Annulatubus Temporal range: late Ediacaran ~553–541 Ma Pha. Proterozoic Archean Had. Tonian Cryo. Edia.

Scientific classification
- Kingdom: Animalia (?)
- Genus: †Annulatubus Grazhdankin et al., 2008
- Species: †A. flexuosus
- Binomial name: †Annulatubus flexuosus Grazhdankin et al., 2008

= Annulatubus =

- Authority: Grazhdankin et al., 2008
- Parent authority: Grazhdankin et al., 2008

Genus of tube-like animals

Annulatubus is a genus of the Ediacaran Biota (635 – 542 Ma) found in Northwest Canada, and Northern Siberia. It has been found in both shallow water and deep-water assemblages no older than 560 Ma placing it within the youngest Ediacaran. The only known species within the genus is Annulatubus flexuosus.

== Discovery and naming ==
Fossils of Annulatubus were discovered in the Blueflower Formation from the Mackenzie Mountains of Northwest Canada, and described in 2015.

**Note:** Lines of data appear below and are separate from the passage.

-- ==== Sys2Proof/Machine/Event.lean ====
section
/-! DEFINITION. What follows the effect of an event, in one place: the re-evaluation of READY entries of banks that
became frozen, the release walk, age-expiry events, the pressure choice, the grant, the idle and off timers and the
SAFE latch (log 14). -/

namespace Sys2Proof.Machine.State

/-- Whether some slot became FREE between two states (R20). -/
def slotFreed (pre s : State) : Bool :=
  (List.finRange 32).any fun i => pre.store.slots[i].isSome && s.store.slots[i].isNone

/-- Whether a bank became STUCK between two states (R86). -/
def becameStuck (pre s : State) : Bool :=
  (List.finRange 8).any fun b => !(pre.bankState b).isStuck && (s.bankState b).isStuck

/-- Whether a fault hold cleared between two states (R159). -/
def holdCleared (pre s : State) : Bool :=
  (List.finRange 8).any fun b => pre.faults.hold[b] && !s.faults.hold[b]

/-- Whether the change from `pre` to `s` is a release event by R60: a bank entered ACTIVE, a fault hold cleared, FLTPASS
changed, a slot became FREE, or a bank became STUCK. (Answers, REGION WRITE and the access limit of an entry are
said by the event itself.) -/
def isRelease (pre s : State) : Bool :=
  enteredActive pre s || holdCleared pre s || pre.pins.fltpass != s.pins.fltpass || slotFreed pre s || becameStuck pre s

/-- The age-expiry events of an event: each bank whose indication became true takes the AGE cause (R22, R100). -/
def takeAgeExpiries (pre s : State) : State :=
  (List.finRange 8).foldl
    (fun t b => if !pre.ageExpired b && s.ageExpired b then t.addCause b fun c => { c with age := true } else t) s

/-- A timer follows its conditions: it starts when they come to hold, keeps its limit and count while they hold,
and stops when one ceases (R82, R84, R85). -/
def followTimer (holds : Bool) (delay : Nat) (t : Timer) : Timer :=
  if holds then (if t.isRunning then t else .start delay) else .stopped

/-- The idle and off timers of a bank follow their conditions (R82, R84). -/
def refreshTimersOf (s : State) (b : BankNo) : State :=
  s.setBank b fun k =>
    { k with
      idleTimer := followTimer (s.idleConditions b) s.regs.policy[b].retainDelay.toNat k.idleTimer
      offTimer := followTimer (s.offConditions b) s.regs.policy[b].offDelay.toNat k.offTimer }

/-- The idle and off timers of every bank follow their conditions. -/
def refreshTimers (s : State) : State := (List.finRange 8).foldl refreshTimersOf s

/-- The SAFE cause is latched when SAFE changes from negated to asserted (R181, R168). -/
def latchSafe (pre s : State) : State :=
  if !pre.safe && s.safe then { s with irq := { s.irq with safe := true } } else s

/-- The re-evaluations and walks of an event: the READY entries of newly frozen banks first (R49), then the release
walk, if the event or an answer just made is a release event (R60). -/
def runQueue (pre : State) (released : Bool) (s : State) : State :=
  let s1 := freezeReevaluation pre s
  if released || isRelease pre s || s1.queue.length != s.queue.length then releaseWalks 9 s1 else s1

/-- What follows the effect of an event before the grant. `pre` is the state before the event, `s` the state its own effect
left; `released` says that the event itself is a release event. -/
def untilGrant (s pre : State) (released : Bool) : State := (takeAgeExpiries pre (runQueue pre released s)).pressureChoice

/-- What follows the grant of an event. -/
def afterGrant (s pre : State) : State := latchSafe pre s.refreshTimers

/-- What follows the effect of an event. -/
def finish (s pre : State) (released : Bool) : State := (s.untilGrant pre released).grant.afterGrant pre

/-- Whether the assertion of RESETn falls together with this event and is taken second: it is the next command that waits
(R202; log 29). -/
def resetFollows (s : State) : Bool := !s.pins.resetn && s.pending.head? == some .resetnAssertion

/-- What follows a completion. Where the assertion of RESETn falls together with it no grant is made, so that the assertion
finds the port FREE and abandons nothing (R202; log 29). -/
def finishCompletion (s pre : State) (released : Bool) : State :=
  if s.resetFollows then (s.untilGrant pre released).afterGrant pre else s.finish pre released

end Sys2Proof.Machine.State
end

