-- ==== Sys2Proof/Machine/Orders.lean ====
section
/-! DEFINITION. The bank orders (R89 to R94, R142, R145): the actions of BANK ORDER. An order that is not DONE changes
nothing but the reply (R89). -/

namespace Sys2Proof.Machine

namespace State

/-- The reply to a BANK ORDER, which has two argument bytes and no results (Table 10-2). -/
def replyOrder (s : State) (status : MgmtStatus) : State := s.reply 2 status []

/-- The checks of R89 on the bank number: BADARG for 8 or more, REFUSED for an unfitted bank. -/
def order (s : State) (bank : Byte) (action : BankNo → State) : State :=
  match eighth bank.toNat with
  | none => s.replyOrder .badarg
  | some b => if s.fitted b then action b else s.replyOrder .refused

/-- An accepted order: its effect, what follows it, and the reply DONE. -/
def accept (s effect : State) : State := (effect.finish s false).replyOrder .done

/-- An ACTIVE bank whose idle timer runs has it started afresh (R90): the timer stops here and follows its conditions at
the end of the event. -/
def holdAwake (s : State) (b : BankNo) : State := s.setBank b fun k => { k with idleTimer := .stopped }

/-- WAKE (R90). -/
def orderWake (s : State) (b : BankNo) : State :=
  match s.bankState b with
  | .off => s.accept (s.wake b .off)
  | .retain => s.accept (s.wake b .retain)
  | .descending _ => (s.setBank b fun k => { k with pendingWake := true }).replyOrder .done
  | .active => if s.banks[b].idleTimer.isRunning then s.accept (s.holdAwake b) else s.replyOrder .done
  | .waking _ => s.replyOrder .done
  | .clearing _ => s.replyOrder .done
  | .stuck _ => s.replyOrder .refused

/-- RETAIN (R91). -/
def orderRetain (s : State) (b : BankNo) : State :=
  if s.bankState b ≠ .active then s.replyOrder .refused
  else if s.inFlightFor b then s.replyOrder .busy
  else if s.entryCount b ≠ 0 ∨ s.drainWanted b then s.replyOrder .refused
  else s.accept (s.descend b .retain)

/-- OFF (R92). -/
def orderOff (s : State) (b : BankNo) : State :=
  if (s.bankState b = .active ∨ s.bankState b = .retain) ∧ s.lineCount b = 0 ∧ s.entryCount b = 0 then
    if s.inFlightFor b then s.replyOrder .busy else s.accept (s.descend b .off)
  else s.replyOrder .refused

/-- RETRY (R93). -/
def orderRetry (s : State) (b : BankNo) : State :=
  match s.bankState b with
  | .stuck origin => s.accept (s.wake b origin)
  | .off => s.replyOrder .refused
  | .retain => s.replyOrder .refused
  | .active => s.replyOrder .refused
  | .waking _ => s.replyOrder .refused
  | .descending _ => s.replyOrder .refused
  | .clearing _ => s.replyOrder .refused

/-- The effects of an accepted DISCARD, in the order of R94. -/
def discardBank (s : State) (b : BankNo) : State :=
  let s1 := { s with store := s.store.discard b }.afterFreeing b
  let s2 := s1.handFault ⟨.linesDiscarded, b, none, none, none, some (s.lineCount b)⟩
  (s2.setBank b fun k => { k with lost := true }).descend b .off

/-- DISCARD (R94). -/
def orderDiscard (s : State) (b : BankNo) : State :=
  if (s.bankState b).isStuck then s.accept (s.discardBank b) else s.replyOrder .refused

/-- CLEAR (R145, R144). -/
def orderClear (s : State) (b : BankNo) : State :=
  if s.lineCount b ≠ 0 ∨ s.entryCount b ≠ 0 then s.replyOrder .refused
  else
    match s.bankState b with
    | .active => s.accept (s.enterClearing b .retain)
    | .off => s.accept ((s.setClearPending b true).wake b .off)
    | .retain => s.accept ((s.setClearPending b true).wake b .retain)
    | .waking _ => s.replyOrder .refused
    | .descending _ => s.replyOrder .refused
    | .clearing _ => s.replyOrder .refused
    | .stuck _ => s.replyOrder .refused

/-- UNLOST (R142): it clears the LOST flag and changes nothing else. -/
def orderUnlost (s : State) (b : BankNo) : State :=
  if (s.bankState b).isClearing then s.replyOrder .refused
  else (s.setBank b fun k => { k with lost := false }).replyOrder .done

end State

/-- WAKE_ORDER (R90). -/
def execWakeOrder (bank : Byte) (s : State) : Host.Outcome State Fault Refusal := s.onFrame (.next (s.order bank s.orderWake))

/-- RETAIN_ORDER (R91). -/
def execRetainOrder (bank : Byte) (s : State) : Host.Outcome State Fault Refusal := s.onFrame (.next (s.order bank s.orderRetain))

/-- OFF_ORDER (R92). -/
def execOffOrder (bank : Byte) (s : State) : Host.Outcome State Fault Refusal := s.onFrame (.next (s.order bank s.orderOff))

/-- RETRY_ORDER (R93). -/
def execRetryOrder (bank : Byte) (s : State) : Host.Outcome State Fault Refusal := s.onFrame (.next (s.order bank s.orderRetry))

/-- DISCARD_ORDER (R94). -/
def execDiscardOrder (bank : Byte) (s : State) : Host.Outcome State Fault Refusal := s.onFrame (.next (s.order bank s.orderDiscard))

/-- CLEAR_ORDER (R145). -/
def execClearOrder (bank : Byte) (s : State) : Host.Outcome State Fault Refusal := s.onFrame (.next (s.order bank s.orderClear))

/-- UNLOST_ORDER (R142). -/
def execUnlostOrder (bank : Byte) (s : State) : Host.Outcome State Fault Refusal := s.onFrame (.next (s.order bank s.orderUnlost))

end Sys2Proof.Machine
end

The generic name Annulatubus derives from the Latin words 'annulatus', to mean 'ringed'; and 'tubus', to mean 'tube', due to the morphology of the fossils. The specific name derives from the Latin word 'flexuosus', to mean 'flexible', again owing to the appearance of the fossils.

== Description ==
Annulatubus flexuosus is a long tube-like structure with uniformly spaced ridges, with some growing up to lengths between 178 - 250 mm, and widths between 15 - 50 mm. This makes it significantly larger than most other tube-like fossils of the Ediacaran. The ridges along the tube are spaced every 5 mm.

It is described as having a similar ringed tube structure to Sekwitubulus, another tubular organism from the same formation, but differs in overall size and ridge shape, and unlike Sekwitubulus, it is unknown if Annulatubus possessed a holdfast.

== Ecology ==
The lifestyle of Annulatubus is unknown, other than it has been found in both shallow and deep-water deposits.

== Distribution ==
Annulatubus has been found in the sandstone beds of the Blueflower Formation in Northwest Canada, and in the Late Ediacaran rocks of the Khatyspyt Formation of Northern Siberia, discovered in 2008. Although the specimen that Grazhdankin et al. described was recognised as belonging to the Annulatubus genus, not enough material exists to recognise it as A. flexuosus or a new species.